# Looking for a North American Sublimated Teamwear Supplier



## imurrapjet (Sep 18, 2013)

Hi all!
I have a small teamwear business that does a few tens of thousands of garments per year and we currently source offshore. We are located in USA/Canada and would like to re-shore for the advantage of having a close to home (accessible) supply chain as well as to take advantage of NAFTA.

Does anyone have any recommendations of teamwear sublimation suppliers that could do teamwear with minimum orders of 1 pc/design? We would only require 1 pc/design if we were to send a fair amount of other volume, but this is important to us.

Thanks all!


----------



## into the T (Aug 22, 2015)

can you expand a bit about what you need...


----------



## imurrapjet (Sep 18, 2013)

Haha yeah you’re wrong, but that’s ok. I can see how a one might be sceptical of my message now that I re-read it.

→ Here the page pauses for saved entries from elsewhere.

/-- The memory is canonical, every hard-wired bit of a register reads as the spec says, every reserved field holds 0 (log
10), and the lists that stand for arrays have the length the implementation gives them. -/
structure State.Inv (s : State) : Prop where
  /-- log 7 -/
  mem : Memory.wf s.mem = true
  /-- PC bit 0 is hard-wired 0 (10_state R29) -/
  pc : s.pc &&& 1 = 0
  /-- PSW[23:14] (R44) -/
  psw : s.psw &&& ~~~pswMask = 0
  /-- PCXI[21:20] (R45) -/
  pcxi : s.pcxi &&& ~~~pcxiMask = 0
  /-- FCX[31:20] (R47) -/
  fcx : s.fcx &&& 0xFFF00000 = 0
  /-- LCX[31:20] (R49) -/
  lcx : s.lcx &&& 0xFFF00000 = 0
  /-- ICR[31:27] and ICR[15:9] (R54) -/
  icr : s.icr &&& 0xF800FE00 = 0
  /-- BIV bit 0 (R55) -/
  biv : s.biv &&& 1 = 0
  /-- BTV bit 0 (R56) -/
  btv : s.btv &&& 1 = 0
  /-- SYSCON[31:2] (R57) -/
  syscon : s.syscon &&& 0xFFFFFFFC = 0
  /-- the CPRs' bit 0 (11_state_system R72) -/
  cpr : ∀ x n : Fin 4, s.prot[x].cprL[n] &&& 1 = 0 ∧ s.prot[x].cprU[n] &&& 1 = 0
  /-- the reserved bits of MMU_CON (11 R81) -/
  mmuCon : s.mmuCon &&& 0xFFFF7000 = 0
  /-- MMU_ASI[31:5] (11 R82) -/
  mmuAsi : s.mmuAsi &&& 0xFFFFFFE0 = 0
  /-- the reserved bits of MMU_TVA, MMU_TPA, MMU_TPX and MMU_TFA (11 R83 to R86) -/
  mmuResults : s.mmuTva &&& 0xE0C00000 = 0 ∧ s.mmuTpa &&& 0x00C00000 = 0 ∧ s.mmuTpx &&& 0xFFFFFF00 = 0 ∧
    s.mmuTfa &&& 0xFFC00000 = 0
  /-- the reserved bits of DBGSR, and HALT[1], which reads 0 (11 R91, R92) -/
  dbgsr : s.dbgsr &&& 0xFFFFE02C = 0
  /-- the reserved bits of EXEVT, CREVT and SWEVT (11 R93 to R95) -/
  events : s.exevt &&& 0xFFFFFFD0 = 0 ∧ s.crevt &&& 0xFFFFFFD0 = 0 ∧ s.swevt &&& 0xFFFFFFD0 = 0
  /-- the reserved bits of the TRnEVT (11 R98) -/
  triggers : ∀ n : Fin 8, s.trEvt[n] &&& 0xFFE070D0 = 0
  /-- the reserved bits of the CPMs (11 R74) -/
  cpm : ∀ x : Fin 4, s.prot[x].cpm &&& 0x56565656 = 0
  /-- DMS bit 0 (11 R101) -/
  dms : s.dms &&& 1 = 0
  /-- DCX[3:0] (11 R102) -/
  dcx : s.dcx &&& 0xF = 0
  /-- the TLBs have TSZ + 1 entries each (11 R87, 21 R243) -/
  tlbA : s.tlbA.length = s.platform.tlbTsz.toNat + 1
  tlbB : s.tlbB.length = s.platform.tlbTsz.toNat + 1
  /-- one SRC per further node of the platform (10_state R63) -/
  extraSrc : s.extraSrc.length = s.platform.extraNodes.length

/-- A step that stops neither with a fault nor with a refusal. -/
def State.Goes (s : State) : Prop := ∃ t, step s = .next t

/-- Steps 1 to 3 of 20_memory R175 pass for a data access of an addressing mode: no MEM, no ALN, no MPN. -/
structure AddressOk (s : State) (m : Mode) (kind : AccessKind) : Prop where
  /-- step 1: MEM -/
  segment : memTrap s m kind.size = false
  /-- step 2: ALN, with the conditions of circular addressing -/
  circular : circMisaligned s m kind.size = false
  aligned : (modeEa s m).toNat % alignOf s kind (modeEa s m) = 0
  /-- step 3: MPN -/
  nonzero : modeEa s m ≠ 0

/-- Step 4 of R175 passes: every byte is translated and permitted, no VAF, no VAP. -/
structure TranslationOk (s : State) (m : Mode) (kind : AccessKind) : Prop where
  mapped : ∀ va ∈ modeBytes s m kind.size, (physOf s va).isSome = true
  permitted : ∀ va ∈ modeBytes s m kind.size,
    pteDenies s va false kind.reads kind.writes = false ∧ upperDenied s va = false
  /-- a PTE into peripheral space is undefined (R150) -/
  page : ∀ va ∈ modeBytes s m kind.size, usesPte s va = true → ∀ pa, physOf s va = some pa → hasP (attrOf s pa) = false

We wouldn’t be asking the new supplier to do 1 offs without a commitment from us to do larger volume. Likely it would go the opposite direction- we would do bigger orders first (or at least 25-50 pc orders) and then introduce the single pieces.

the reason I included the jnfo about being able to handle small orders was becusse we deal in order sizes all the way from 1-500 pcs. Sometimes they come from the same client too! So we can’t necessarily cut out of the 1 pc orders…
Anyways, let me know what you think (and feel free to reply back with questions if my request isn’t clear too!) thanks!


----------



## into the T (Aug 22, 2015)

thanks for the clarification

hopefully you find what you are looking for

if you are in canada, you could try the canada sub-forum here too


----------